A social worker tries to tame a street gang. Cassavetes is pretty good in his second film credit, although he was a bit old at 26 to be playing a teen. Rydell is quite creepy in his film debut as a psychotic gang member who can't conceal his glee at the thought of committing murder. Rydell, like Cassavetes, went on to become a director. His second film role would not come until 1973 in Robert Altman's "The Long Goodbye," when he played another frightening character. Mineo plays a character not unlike the one had just played in "Rebel Without a Cause." In his follow-up to "Invasion of the Body Snatchers," Siegel creates a gritty atmosphere but stresses the melodramatics.
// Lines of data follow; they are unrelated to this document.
-- ==== Sys2Proof/Machine/Logic.lean ====
section
/-! DEFINITION. The meanings of the bitwise instructions (R121, R126, R143, R155). -/

namespace Sys2Proof.Machine

/-- AND (R121). -/
def andToA (m : Byte) (s : State) : State := { s with a := s.a &&& m, p := setNZ (s.a &&& m) s.p }

/-- ORA (R155). -/
def orToA (m : Byte) (s : State) : State := { s with a := s.a ||| m, p := setNZ (s.a ||| m) s.p }

/-- EOR (R143). -/
def eorToA (m : Byte) (s : State) : State := { s with a := s.a ^^^ m, p := setNZ (s.a ^^^ m) s.p }

/-- BIT (R126). -/
def bitTest (m : Byte) (s : State) : State := { s with p := bitFlags s.a m s.p }

/-- `AND #dd` (R121, R101). -/
def execAndImm (dd : Byte) (s : State) : Out := readOp (.imm dd) andToA s

/-- `AND aa` (R121, R104). -/
def execAndZp (aa : Byte) (s : State) : Out := readOp (.mem (.zp aa)) andToA s

/-- `AND aa, X` (R121, R105). -/
def execAndZpx (aa : Byte) (s : State) : Out := readOp (.mem (.zpx aa)) andToA s

/-- `AND aaaa` (R121, R102). -/
def execAndAbs (aaaa : Addr) (s : State) : Out := readOp (.mem (.abs aaaa)) andToA s

/-- `AND aaaa, X` (R121, R103). -/
def execAndAbsx (aaaa : Addr) (s : State) : Out := readOp (.mem (.absx aaaa)) andToA s

/-- `AND aaaa, Y` (R121, R103). -/
def execAndAbsy (aaaa : Addr) (s : State) : Out := readOp (.mem (.absy aaaa)) andToA s

/-- `AND (aa, X)` (R121, R108). -/
def execAndIndx (aa : Byte) (s : State) : Out := readOp (.mem (.indx aa)) andToA s

/-- `AND (aa), Y` (R121, R110). -/
def execAndIndy (aa : Byte) (s : State) : Out := readOp (.mem (.indy aa)) andToA s

/-- `ORA #dd` (R155, R101). -/
def execOraImm (dd : Byte) (s : State) : Out := readOp (.imm dd) orToA s

/-- `ORA aa` (R155, R104). -/
def execOraZp (aa : Byte) (s : State) : Out := readOp (.mem (.zp aa)) orToA s

/-- `ORA aa, X` (R155, R105). -/
def execOraZpx (aa : Byte) (s : State) : Out := readOp (.mem (.zpx aa)) orToA s

/-- `ORA aaaa` (R155, R102). -/
def execOraAbs (aaaa : Addr) (s : State) : Out := readOp (.mem (.abs aaaa)) orToA s

/-- `ORA aaaa, X` (R155, R103). -/
def execOraAbsx (aaaa : Addr) (s : State) : Out := readOp (.mem (.absx aaaa)) orToA s

/-- `ORA aaaa, Y` (R155, R103). -/
def execOraAbsy (aaaa : Addr) (s : State) : Out := readOp (.mem (.absy aaaa)) orToA s

/-- `ORA (aa, X)` (R155, R108). -/
def execOraIndx (aa : Byte) (s : State) : Out := readOp (.mem (.indx aa)) orToA s

/-- `ORA (aa), Y` (R155, R110). -/
def execOraIndy (aa : Byte) (s : State) : Out := readOp (.mem (.indy aa)) orToA s

/-- `EOR #dd` (R143, R101). -/
def execEorImm (dd : Byte) (s : State) : Out := readOp (.imm dd) eorToA s

/-- `EOR aa` (R143, R104). -/
def execEorZp (aa : Byte) (s : State) : Out := readOp (.mem (.zp aa)) eorToA s

/-- `EOR aa, X` (R143, R105). -/
def execEorZpx (aa : Byte) (s : State) : Out := readOp (.mem (.zpx aa)) eorToA s

/-- `EOR aaaa` (R143, R102). -/
def execEorAbs (aaaa : Addr) (s : State) : Out := readOp (.mem (.abs aaaa)) eorToA s

/-- `EOR aaaa, X` (R143, R103). -/
def execEorAbsx (aaaa : Addr) (s : State) : Out := readOp (.mem (.absx aaaa)) eorToA s

/-- `EOR aaaa, Y` (R143, R103). -/
def execEorAbsy (aaaa : Addr) (s : State) : Out := readOp (.mem (.absy aaaa)) eorToA s

/-- `EOR (aa, X)` (R143, R108). -/
def execEorIndx (aa : Byte) (s : State) : Out := readOp (.mem (.indx aa)) eorToA s

/-- `EOR (aa), Y` (R143, R110). -/
def execEorIndy (aa : Byte) (s : State) : Out := readOp (.mem (.indy aa)) eorToA s

/-- `BIT aa` (R126, R104). -/
def execBitZp (aa : Byte) (s : State) : Out := readOp (.mem (.zp aa)) bitTest s

/-- `BIT aaaa` (R126, R102). -/
def execBitAbs (aaaa : Addr) (s : State) : Out := readOp (.mem (.abs aaaa)) bitTest s

end Sys2Proof.Machine
end

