/-- The effective addresses of the two indirect modes are little-endian pointers from page zero.
With q the page-zero address of the pointer ((aa + X) mod 256 for (aa, X), aa for (aa), Y) and q' the next address in page zero, both mapped: (aa, X) gives the word lo, hi and (aa), Y that word plus Y modulo 65536, lo being the byte held at q and hi the byte held at q' where they are in ROM or RAM, and a drawn byte nothing is said of where they are in I/O (log 13); nothing changes but the count of draws, and that only for I/O. With q unmapped, or q' alone, both modes fault there (decision D31, log 46). The wraps are decisions D6, D7 (log 22, log 23). -/
def Obligations.IndirectEffectiveAddresses : Prop :=
  ∀ (s : State) (aa : Byte) (q q' : Addr), q'.toNat = (q.toNat + 1) % 256 →
    (q.toNat = (aa.toNat + s.x.toNat) % 256 →
      (s.kindAt q = .unmapped → effAddr s (.indx aa) = .error (.unmappedRead q)) ∧
      (s.kindAt q ≠ .unmapped → s.kindAt q' = .unmapped → effAddr s (.indx aa) = .error (.unmappedRead q')) ∧
      (s.kindAt q ≠ .unmapped → s.kindAt q' ≠ .unmapped → ∃ (ea : Addr) (t : State) (lo hi : Byte),
        effAddr s (.indx aa) = .ok (ea, t) ∧ ea.toNat = 256 * hi.toNat + lo.toNat ∧ (HoldsByte s q → lo = s.byteAt q) ∧
        (HoldsByte s q' → hi = s.byteAt q') ∧ t = { s with draws := t.draws } ∧ (HoldsByte s q → HoldsByte s q' → t = s))) ∧
    (q.toNat = aa.toNat →
      (s.kindAt q = .unmapped → effAddr s (.indy aa) = .error (.unmappedRead q)) ∧
      (s.kindAt q ≠ .unmapped → s.kindAt q' = .unmapped → effAddr s (.indy aa) = .error (.unmappedRead q')) ∧
      (s.kindAt q ≠ .unmapped → s.kindAt q' ≠ .unmapped → ∃ (ea : Addr) (t : State) (lo hi : Byte),
        effAddr s (.indy aa) = .ok (ea, t) ∧ ea.toNat = (256 * hi.toNat + lo.toNat + s.y.toNat) % 65536 ∧
        (HoldsByte s q → lo = s.byteAt q) ∧ (HoldsByte s q' → hi = s.byteAt q') ∧ t = { s with draws := t.draws } ∧
        (HoldsByte s q → HoldsByte s q' → t = s)))

/-- The operand byte by the kind of its address: held, free, or a fault.
An immediate operand is its byte. A memory operand is the byte held where the effective address is ROM or RAM, some byte where it is I/O (a drawn value: nothing is said of it), with nothing changed but the count of draws, and a model fault where it is unmapped (decision D31; log 13). That an unmapped address ends the run is log 46. -/
def Obligations.OperandByteByAddressKind : Prop :=
  ∀ (s s1 : State) (dd : Byte) (place : Place) (ea : Addr),
    readOperand s (.imm dd) = .ok (dd, s) ∧
    (effAddr s place = .ok (ea, s1) →
      (HoldsByte s ea → readOperand s (.mem place) = .ok (s.byteAt ea, s1)) ∧
      (s.kindAt ea = .io → ∃ m t, readOperand s (.mem place) = .ok (m, t) ∧ t = { s1 with draws := t.draws }) ∧
      (s.kindAt ea = .unmapped → readOperand s (.mem place) = .error (.unmappedRead ea)))

/-- An instruction whose pointer, operand or pulled byte lies at an unmapped address is a model fault.
Each form that reads an operand stops with the fault of that read; each storing or read-modify-write form whose effective address cannot be computed stops with the fault of the pointer read; JMP (aaaa) stops with the fault of its pointer read. PLA, PLP, RTS and RTI stop at an unmapped first location of their pull, RTS and RTI at the second and RTI at the third, those before it being mapped; the fault is unmappedRead there. CLR, SET, INV and TST at an unmapped address are BitClearSetInvert and BitTestInstruction; which address the second pointer byte of JMP (aaaa) has is JumpTarget. A model fault ends the run and leaves no state (decision D31, log 46). -/
def Obligations.UnreadableOperandFaults : Prop :=
  ∀ (s : State) (dd aa : Byte) (aaaa : Addr) (i : Instr) (f : Fault),
    (∀ o : Operand, (i, o) ∈ readForms dd aa aaaa → readOperand s o = .error f → exec i s = .fault f) ∧
    (∀ place : Place, (i, place) ∈ storeForms aa aaaa ++ modifyForms aa aaaa → effAddr s place = .error f →
      exec i s = .fault f) ∧
    (∀ high : Addr, jmpPointerHigh s.chip aaaa = some high → read16 s aaaa high = .error f →
      exec (.jmpInd aaaa) s = .fault f) ∧
    (∀ first second third : Addr, first = addrOf s.chip.stackPage (s.sp + 1#8) →
      second = addrOf s.chip.stackPage (s.sp + 2#8) → third = addrOf s.chip.stackPage (s.sp + 3#8) →
      (s.kindAt first = .unmapped → exec .pla s = .fault (.unmappedRead first) ∧ exec .plp s = .fault (.unmappedRead first) ∧
        exec .rts s = .fault (.unmappedRead first) ∧ exec .rti s = .fault (.unmappedRead first)) ∧
      (s.kindAt first ≠ .unmapped → s.kindAt second = .unmapped →
        exec .rts s = .fault (.unmappedRead second) ∧ exec .rti s = .fault (.unmappedRead second)) ∧
      (s.kindAt first ≠ .unmapped → s.kindAt second ≠ .unmapped → s.kindAt third = .unmapped →
        exec .rti s = .fault (.unmappedRead third)))

/-- Binary ADC in every form: sum, carry out, signed overflow, N and Z.
With D = 0 or on CPU12, each form of ADC whose operand is readable completes: A is (A + M + C) mod 256, C is 1 exactly where the sum exceeds 255, V exactly where the signed sum lies outside -128..127, N and Z from the result; D, I, every other register, memory and the rest are unchanged and pc moves past the instruction (V: decision D28, log 28; CPU12: D18, log 33). -/
def Obligations.AdcBinaryResult : Prop :=
  ∀ (s s1 : State) (dd aa m : Byte) (aaaa : Addr) (i : Instr) (o : Operand), (i, o) ∈ adcForms dd aa aaaa →
    readOperand s o = .ok (m, s1) → s.p.d = false ∨ s.chip.cpu = .cpu12 →
    ∃ t, exec i s = .next t ∧
      t.a.toNat = (s.a.toNat + m.toNat + s.p.c.toNat) % 256 ∧
      (t.p.c = true ↔ 255 < s.a.toNat + m.toNat + s.p.c.toNat) ∧
      (t.p.v = true ↔ s.a.toInt + m.toInt + s.p.c.toNat < -128 ∨ 127 < s.a.toInt + m.toInt + s.p.c.toNat) ∧
      NegativeAndZero t.p t.a ∧ t.p.d = s.p.d ∧ t.p.i = s.p.i ∧
      t = { s1 with a := t.a, p := t.p, pc := s.pc + BitVec.ofNat 16 i.length }

/-- Binary SBC in every form: difference, no-borrow, signed overflow, N and Z.
With D = 0 or on CPU12, each form of SBC whose operand is readable completes: A is (A - M - (1 - C)) mod 256, C is 1 exactly where no borrow occurs, V exactly where the signed difference lies outside -128..127, N and Z from the result; D, I, every other register, memory and the rest are unchanged and pc moves past the instruction (V: decision D28, log 28). That CPU12 is always binary is decision D18 (log 33). -/
def Obligations.SbcBinaryResult : Prop :=
  ∀ (s s1 : State) (dd aa m : Byte) (aaaa : Addr) (i : Instr) (o : Operand), (i, o) ∈ sbcForms dd aa aaaa →
    readOperand s o = .ok (m, s1) → s.p.d = false ∨ s.chip.cpu = .cpu12 →
    ∃ t, exec i s = .next t ∧
      t.a.toNat = (256 + s.a.toNat - m.toNat - (1 - s.p.c.toNat)) % 256 ∧
      (t.p.c = true ↔ m.toNat + (1 - s.p.c.toNat) ≤ s.a.toNat) ∧
      (t.p.v = true ↔ s.a.toInt - m.toInt - (1 - (s.p.c.toNat : Int)) < -128 ∨
        127 < s.a.toInt - m.toInt - (1 - (s.p.c.toNat : Int))) ∧
      NegativeAndZero t.p t.a ∧ t.p.d = s.p.d ∧ t.p.i = s.p.i ∧
      t = { s1 with a := t.a, p := t.p, pc := s.pc + BitVec.ofNat 16 i.length }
The film reminds me of one of those powerhouse Studio One TV plays of the early '50's. And that's a key problem. The movie comes across as a filmed stage play as though the format hasn't changed at all. I expect TV playwrite Reginald Rose had a lot to do with that approach, while ace action director Don Siegel simply followed out the script in uninvolved fashion. In short, the screenplay is way too talky, under-produced, and poorly staged. Never once, for example, did I forget that the street scene was mounted on a sound stage, with all kinds of traffic noises at the same time cars seldom pass on the roadway. Also, the few sets are so unrelentingly dreary and without a shred of adornment, you might think the deficiency is in the people rather than the conditions. After all, a shred or two would be more realistic, even in a slum. So, why rub our nose in it.Then too, the screenplay repeats about every delinquency cliché of the day—alienation, no father, poverty, to cite a few. Now, there is some truth in these clichés, as there is in most clichés. The trouble is the script simply parades them in unoriginal fashion leaving the impression of having seen it all before. Worse, that intense actor John Cassavetes is given little to do but brood and posture and look 27 instead of the supposed 18. And what's with dressing him in a yuppie v-neck sweater that looks like it belongs on a Harvard freshman.Nonetheless, it is an accomplished cast with some colorful characterizations. Mineo's excellent as the reluctant delinquent, Gregg fairly oozes bread-winner exhaustion, and little Votrian can look pathetic on cue. At the same time, Rydell's sadistic grin suggests needed malevolence, while Whitmore's social worker is happily no miracle man. Clearly, this is an earnest effort whose heart is in the right place. Still and all, the positives are too few to outweigh the stagy negatives. In short, there're good reasons this obscurity is not included among the delinquency classics of the day.